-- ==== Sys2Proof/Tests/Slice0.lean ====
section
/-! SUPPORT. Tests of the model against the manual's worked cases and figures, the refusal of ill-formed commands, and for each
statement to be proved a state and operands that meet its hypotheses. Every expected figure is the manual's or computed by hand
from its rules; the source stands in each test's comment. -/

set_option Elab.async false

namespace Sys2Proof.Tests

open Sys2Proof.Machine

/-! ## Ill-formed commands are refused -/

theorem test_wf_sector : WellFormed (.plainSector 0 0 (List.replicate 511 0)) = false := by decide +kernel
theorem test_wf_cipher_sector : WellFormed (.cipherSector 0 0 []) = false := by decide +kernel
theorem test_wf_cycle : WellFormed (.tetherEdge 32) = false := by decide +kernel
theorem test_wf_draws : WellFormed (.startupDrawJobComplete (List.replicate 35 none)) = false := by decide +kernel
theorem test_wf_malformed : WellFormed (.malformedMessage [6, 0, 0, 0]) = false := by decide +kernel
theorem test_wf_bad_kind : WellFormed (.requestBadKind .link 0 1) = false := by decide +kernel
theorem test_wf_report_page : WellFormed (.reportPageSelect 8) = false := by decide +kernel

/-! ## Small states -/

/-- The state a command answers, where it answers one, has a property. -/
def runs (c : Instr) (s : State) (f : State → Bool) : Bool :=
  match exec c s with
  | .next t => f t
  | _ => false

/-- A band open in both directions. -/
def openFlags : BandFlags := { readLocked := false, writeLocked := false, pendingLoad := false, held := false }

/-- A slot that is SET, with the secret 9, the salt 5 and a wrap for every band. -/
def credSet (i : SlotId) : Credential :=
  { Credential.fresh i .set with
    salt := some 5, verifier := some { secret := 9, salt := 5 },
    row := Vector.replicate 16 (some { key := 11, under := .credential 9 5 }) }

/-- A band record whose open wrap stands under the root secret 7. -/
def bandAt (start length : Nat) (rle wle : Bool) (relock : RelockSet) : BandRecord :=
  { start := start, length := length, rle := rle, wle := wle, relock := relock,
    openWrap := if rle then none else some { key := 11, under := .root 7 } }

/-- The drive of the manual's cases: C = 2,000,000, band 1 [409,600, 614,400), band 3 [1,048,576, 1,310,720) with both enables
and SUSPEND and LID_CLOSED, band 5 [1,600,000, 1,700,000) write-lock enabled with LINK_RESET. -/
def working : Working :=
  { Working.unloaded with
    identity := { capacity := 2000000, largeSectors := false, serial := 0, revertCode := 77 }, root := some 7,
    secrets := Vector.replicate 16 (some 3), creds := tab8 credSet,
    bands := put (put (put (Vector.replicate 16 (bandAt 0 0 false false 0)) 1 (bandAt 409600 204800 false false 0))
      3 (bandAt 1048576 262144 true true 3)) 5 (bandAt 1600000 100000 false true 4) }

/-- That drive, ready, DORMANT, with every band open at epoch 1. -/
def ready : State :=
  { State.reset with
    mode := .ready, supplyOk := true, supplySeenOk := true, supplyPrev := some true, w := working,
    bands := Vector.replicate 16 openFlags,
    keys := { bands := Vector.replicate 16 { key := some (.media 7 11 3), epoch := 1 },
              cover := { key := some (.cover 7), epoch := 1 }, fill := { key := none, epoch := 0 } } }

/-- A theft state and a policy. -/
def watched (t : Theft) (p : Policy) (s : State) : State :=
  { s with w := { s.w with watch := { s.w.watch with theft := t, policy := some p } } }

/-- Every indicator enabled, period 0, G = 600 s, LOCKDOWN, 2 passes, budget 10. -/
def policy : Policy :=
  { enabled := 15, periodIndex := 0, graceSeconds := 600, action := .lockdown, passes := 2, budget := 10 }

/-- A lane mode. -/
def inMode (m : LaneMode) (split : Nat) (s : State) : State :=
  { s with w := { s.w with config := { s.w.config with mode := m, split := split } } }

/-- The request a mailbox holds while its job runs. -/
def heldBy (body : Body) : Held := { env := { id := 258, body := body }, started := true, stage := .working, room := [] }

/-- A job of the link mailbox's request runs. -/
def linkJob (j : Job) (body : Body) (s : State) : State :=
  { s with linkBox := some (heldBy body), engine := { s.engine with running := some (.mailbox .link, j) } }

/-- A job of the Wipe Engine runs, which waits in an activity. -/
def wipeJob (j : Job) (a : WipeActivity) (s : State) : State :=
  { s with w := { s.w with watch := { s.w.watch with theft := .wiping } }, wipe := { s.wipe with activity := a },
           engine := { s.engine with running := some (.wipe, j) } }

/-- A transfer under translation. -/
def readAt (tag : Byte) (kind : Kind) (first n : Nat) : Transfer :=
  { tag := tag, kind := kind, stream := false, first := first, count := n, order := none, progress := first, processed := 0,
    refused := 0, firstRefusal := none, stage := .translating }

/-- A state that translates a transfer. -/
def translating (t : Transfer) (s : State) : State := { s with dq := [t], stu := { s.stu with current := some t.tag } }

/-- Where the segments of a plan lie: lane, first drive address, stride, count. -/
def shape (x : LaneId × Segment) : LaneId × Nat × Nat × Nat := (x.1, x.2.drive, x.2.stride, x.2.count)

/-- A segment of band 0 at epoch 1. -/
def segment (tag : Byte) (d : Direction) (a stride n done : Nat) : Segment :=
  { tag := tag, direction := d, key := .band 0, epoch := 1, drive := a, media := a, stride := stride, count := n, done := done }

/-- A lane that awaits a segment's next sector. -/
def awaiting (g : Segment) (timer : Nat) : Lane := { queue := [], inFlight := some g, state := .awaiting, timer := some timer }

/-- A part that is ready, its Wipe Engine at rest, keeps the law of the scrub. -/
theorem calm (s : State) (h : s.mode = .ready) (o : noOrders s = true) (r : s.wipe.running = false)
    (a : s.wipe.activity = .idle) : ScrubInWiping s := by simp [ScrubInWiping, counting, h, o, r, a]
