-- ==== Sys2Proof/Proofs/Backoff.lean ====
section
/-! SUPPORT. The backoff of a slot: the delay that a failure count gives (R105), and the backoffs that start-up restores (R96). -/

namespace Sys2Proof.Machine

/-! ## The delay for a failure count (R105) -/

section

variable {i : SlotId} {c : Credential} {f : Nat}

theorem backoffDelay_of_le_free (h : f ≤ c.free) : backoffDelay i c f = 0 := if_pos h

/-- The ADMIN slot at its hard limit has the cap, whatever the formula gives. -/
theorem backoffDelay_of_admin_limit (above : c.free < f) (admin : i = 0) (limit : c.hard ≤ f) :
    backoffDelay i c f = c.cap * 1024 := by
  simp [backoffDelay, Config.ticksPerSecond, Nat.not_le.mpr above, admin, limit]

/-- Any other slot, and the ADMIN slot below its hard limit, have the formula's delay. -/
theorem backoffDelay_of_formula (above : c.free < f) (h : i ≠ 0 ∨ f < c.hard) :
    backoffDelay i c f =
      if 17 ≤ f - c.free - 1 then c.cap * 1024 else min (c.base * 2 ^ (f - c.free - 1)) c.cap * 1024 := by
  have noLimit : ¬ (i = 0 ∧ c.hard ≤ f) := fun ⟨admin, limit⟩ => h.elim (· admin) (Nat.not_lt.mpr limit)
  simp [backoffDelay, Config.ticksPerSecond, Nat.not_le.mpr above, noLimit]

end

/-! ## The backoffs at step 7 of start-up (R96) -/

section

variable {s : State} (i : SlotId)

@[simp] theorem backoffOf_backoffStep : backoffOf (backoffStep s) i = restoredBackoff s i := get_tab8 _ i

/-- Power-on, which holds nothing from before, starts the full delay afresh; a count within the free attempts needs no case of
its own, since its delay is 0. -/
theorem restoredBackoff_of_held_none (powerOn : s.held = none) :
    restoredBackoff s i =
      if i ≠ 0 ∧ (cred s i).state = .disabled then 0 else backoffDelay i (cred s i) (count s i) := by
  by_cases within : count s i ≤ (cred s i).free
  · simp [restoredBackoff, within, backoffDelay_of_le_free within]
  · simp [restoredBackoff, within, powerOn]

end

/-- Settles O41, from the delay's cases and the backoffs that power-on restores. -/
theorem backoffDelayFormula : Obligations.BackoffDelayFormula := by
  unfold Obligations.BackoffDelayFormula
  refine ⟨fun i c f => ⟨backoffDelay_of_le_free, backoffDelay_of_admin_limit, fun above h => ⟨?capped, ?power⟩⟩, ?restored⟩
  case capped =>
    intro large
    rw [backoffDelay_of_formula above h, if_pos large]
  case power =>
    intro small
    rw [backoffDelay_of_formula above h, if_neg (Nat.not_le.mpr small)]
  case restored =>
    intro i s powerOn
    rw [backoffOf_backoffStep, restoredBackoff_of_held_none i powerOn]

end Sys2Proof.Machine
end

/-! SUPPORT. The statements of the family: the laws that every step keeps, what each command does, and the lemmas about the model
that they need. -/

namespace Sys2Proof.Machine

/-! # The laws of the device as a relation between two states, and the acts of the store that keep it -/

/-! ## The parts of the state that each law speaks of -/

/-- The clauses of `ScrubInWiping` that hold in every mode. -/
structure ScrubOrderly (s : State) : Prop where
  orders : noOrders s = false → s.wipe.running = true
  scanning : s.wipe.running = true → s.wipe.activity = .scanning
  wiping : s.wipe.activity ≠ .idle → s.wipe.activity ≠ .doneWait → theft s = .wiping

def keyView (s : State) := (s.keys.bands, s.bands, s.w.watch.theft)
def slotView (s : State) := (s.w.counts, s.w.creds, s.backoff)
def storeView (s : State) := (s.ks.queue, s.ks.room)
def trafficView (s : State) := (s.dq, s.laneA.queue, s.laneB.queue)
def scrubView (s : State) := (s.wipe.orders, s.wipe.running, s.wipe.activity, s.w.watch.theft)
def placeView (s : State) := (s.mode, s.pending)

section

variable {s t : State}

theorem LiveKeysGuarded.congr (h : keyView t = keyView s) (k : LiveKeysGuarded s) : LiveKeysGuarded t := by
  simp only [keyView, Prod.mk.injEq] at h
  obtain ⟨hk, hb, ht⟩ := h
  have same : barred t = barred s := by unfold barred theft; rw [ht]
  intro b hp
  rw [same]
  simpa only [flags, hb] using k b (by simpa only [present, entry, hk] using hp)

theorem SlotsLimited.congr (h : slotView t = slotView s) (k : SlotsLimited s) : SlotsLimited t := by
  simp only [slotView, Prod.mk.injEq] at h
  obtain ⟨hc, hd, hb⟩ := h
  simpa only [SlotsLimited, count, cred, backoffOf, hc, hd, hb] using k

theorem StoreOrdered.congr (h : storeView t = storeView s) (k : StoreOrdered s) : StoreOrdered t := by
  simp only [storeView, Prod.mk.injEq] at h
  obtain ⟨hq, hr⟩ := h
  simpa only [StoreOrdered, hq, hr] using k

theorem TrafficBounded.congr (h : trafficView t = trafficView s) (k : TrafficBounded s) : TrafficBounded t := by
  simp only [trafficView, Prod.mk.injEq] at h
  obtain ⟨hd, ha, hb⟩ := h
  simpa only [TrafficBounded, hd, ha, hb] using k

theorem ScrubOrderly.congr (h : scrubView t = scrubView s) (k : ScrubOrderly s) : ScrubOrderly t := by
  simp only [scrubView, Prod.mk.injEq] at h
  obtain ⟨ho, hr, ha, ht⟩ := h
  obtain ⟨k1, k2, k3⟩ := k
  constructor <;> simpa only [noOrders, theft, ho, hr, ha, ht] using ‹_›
--*--
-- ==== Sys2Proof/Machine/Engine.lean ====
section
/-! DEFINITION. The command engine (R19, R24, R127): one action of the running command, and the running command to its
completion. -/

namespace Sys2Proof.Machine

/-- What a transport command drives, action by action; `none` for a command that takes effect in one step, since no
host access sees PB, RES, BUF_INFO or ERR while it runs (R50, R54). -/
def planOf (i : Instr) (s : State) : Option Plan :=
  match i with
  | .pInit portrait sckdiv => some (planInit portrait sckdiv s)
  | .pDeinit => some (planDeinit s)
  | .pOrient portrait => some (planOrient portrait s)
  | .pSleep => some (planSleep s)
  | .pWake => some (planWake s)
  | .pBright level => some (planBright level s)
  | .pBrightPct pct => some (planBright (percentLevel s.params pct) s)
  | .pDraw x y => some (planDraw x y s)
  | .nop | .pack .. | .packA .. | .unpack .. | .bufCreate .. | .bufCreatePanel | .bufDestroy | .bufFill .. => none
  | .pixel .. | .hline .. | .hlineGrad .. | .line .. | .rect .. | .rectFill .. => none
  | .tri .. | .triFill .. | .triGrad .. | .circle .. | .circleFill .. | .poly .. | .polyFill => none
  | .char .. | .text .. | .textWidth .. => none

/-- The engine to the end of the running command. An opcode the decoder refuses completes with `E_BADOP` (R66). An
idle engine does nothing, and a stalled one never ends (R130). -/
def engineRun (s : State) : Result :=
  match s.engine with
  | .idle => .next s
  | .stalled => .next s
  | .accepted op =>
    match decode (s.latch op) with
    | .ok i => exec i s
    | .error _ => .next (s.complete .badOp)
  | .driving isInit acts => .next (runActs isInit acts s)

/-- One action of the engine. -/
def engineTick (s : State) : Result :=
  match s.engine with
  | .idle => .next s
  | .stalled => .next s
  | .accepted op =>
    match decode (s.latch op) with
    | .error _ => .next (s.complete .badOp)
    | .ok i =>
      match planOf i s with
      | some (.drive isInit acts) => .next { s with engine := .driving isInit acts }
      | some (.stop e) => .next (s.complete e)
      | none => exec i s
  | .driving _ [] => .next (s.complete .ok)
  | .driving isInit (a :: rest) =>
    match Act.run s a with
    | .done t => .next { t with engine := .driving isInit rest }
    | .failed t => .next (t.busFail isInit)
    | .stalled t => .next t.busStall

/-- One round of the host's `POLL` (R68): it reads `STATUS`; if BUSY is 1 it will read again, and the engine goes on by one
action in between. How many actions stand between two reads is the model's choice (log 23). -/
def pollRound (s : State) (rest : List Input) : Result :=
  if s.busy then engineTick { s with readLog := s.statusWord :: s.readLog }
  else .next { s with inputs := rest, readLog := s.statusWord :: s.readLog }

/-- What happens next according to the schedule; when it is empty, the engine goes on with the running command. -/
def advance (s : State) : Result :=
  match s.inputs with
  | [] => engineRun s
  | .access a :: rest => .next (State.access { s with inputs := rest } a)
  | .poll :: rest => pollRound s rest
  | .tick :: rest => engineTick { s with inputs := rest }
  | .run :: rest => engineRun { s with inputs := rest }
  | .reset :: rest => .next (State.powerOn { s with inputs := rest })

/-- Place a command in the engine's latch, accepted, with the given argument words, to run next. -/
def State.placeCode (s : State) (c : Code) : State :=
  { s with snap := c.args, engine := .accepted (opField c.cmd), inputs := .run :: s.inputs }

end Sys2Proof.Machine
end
--*--
> [Problem to work on]: Reproduce verbatim only the segment of the listing bounded by the line containing "-- ==== Sys2Proof/Tests/Slice0.lean" and the line containing "openWrap := if", with both boundary lines included.

> [Response box]:
-- ==== Sys2Proof/Tests/Slice0.lean ====
section
/-! SUPPORT. Tests of the model against the manual's worked cases and figures, the refusal of ill-formed commands, and for each
statement to be proved a state and operands that meet its hypotheses. Every expected figure is the manual's or computed by hand
from its rules; the source stands in each test's comment. -/

set_option Elab.async false

namespace Sys2Proof.Tests

open Sys2Proof.Machine

/-! ## Ill-formed commands are refused -/

theorem test_wf_sector : WellFormed (.plainSector 0 0 (List.replicate 511 0)) = false := by decide +kernel
theorem test_wf_cipher_sector : WellFormed (.cipherSector 0 0 []) = false := by decide +kernel
theorem test_wf_cycle : WellFormed (.tetherEdge 32) = false := by decide +kernel
theorem test_wf_draws : WellFormed (.startupDrawJobComplete (List.replicate 35 none)) = false := by decide +kernel
theorem test_wf_malformed : WellFormed (.malformedMessage [6, 0, 0, 0]) = false := by decide +kernel
theorem test_wf_bad_kind : WellFormed (.requestBadKind .link 0 1) = false := by decide +kernel
theorem test_wf_report_page : WellFormed (.reportPageSelect 8) = false := by decide +kernel

/-! ## Small states -/

/-- The state a command answers, where it answers one, has a property. -/
def runs (c : Instr) (s : State) (f : State → Bool) : Bool :=
  match exec c s with
  | .next t => f t
  | _ => false

/-- A band open in both directions. -/
def openFlags : BandFlags := { readLocked := false, writeLocked := false, pendingLoad := false, held := false }

/-- A slot that is SET, with the secret 9, the salt 5 and a wrap for every band. -/
def credSet (i : SlotId) : Credential :=
  { Credential.fresh i .set with
    salt := some 5, verifier := some { secret := 9, salt := 5 },
    row := Vector.replicate 16 (some { key := 11, under := .credential 9 5 }) }

/-- A band record whose open wrap stands under the root secret 7. -/
def bandAt (start length : Nat) (rle wle : Bool) (relock : RelockSet) : BandRecord :=
  { start := start, length := length, rle := rle, wle := wle, relock := relock,
    openWrap := if rle then none else some { key := 11, under := .root 7 } }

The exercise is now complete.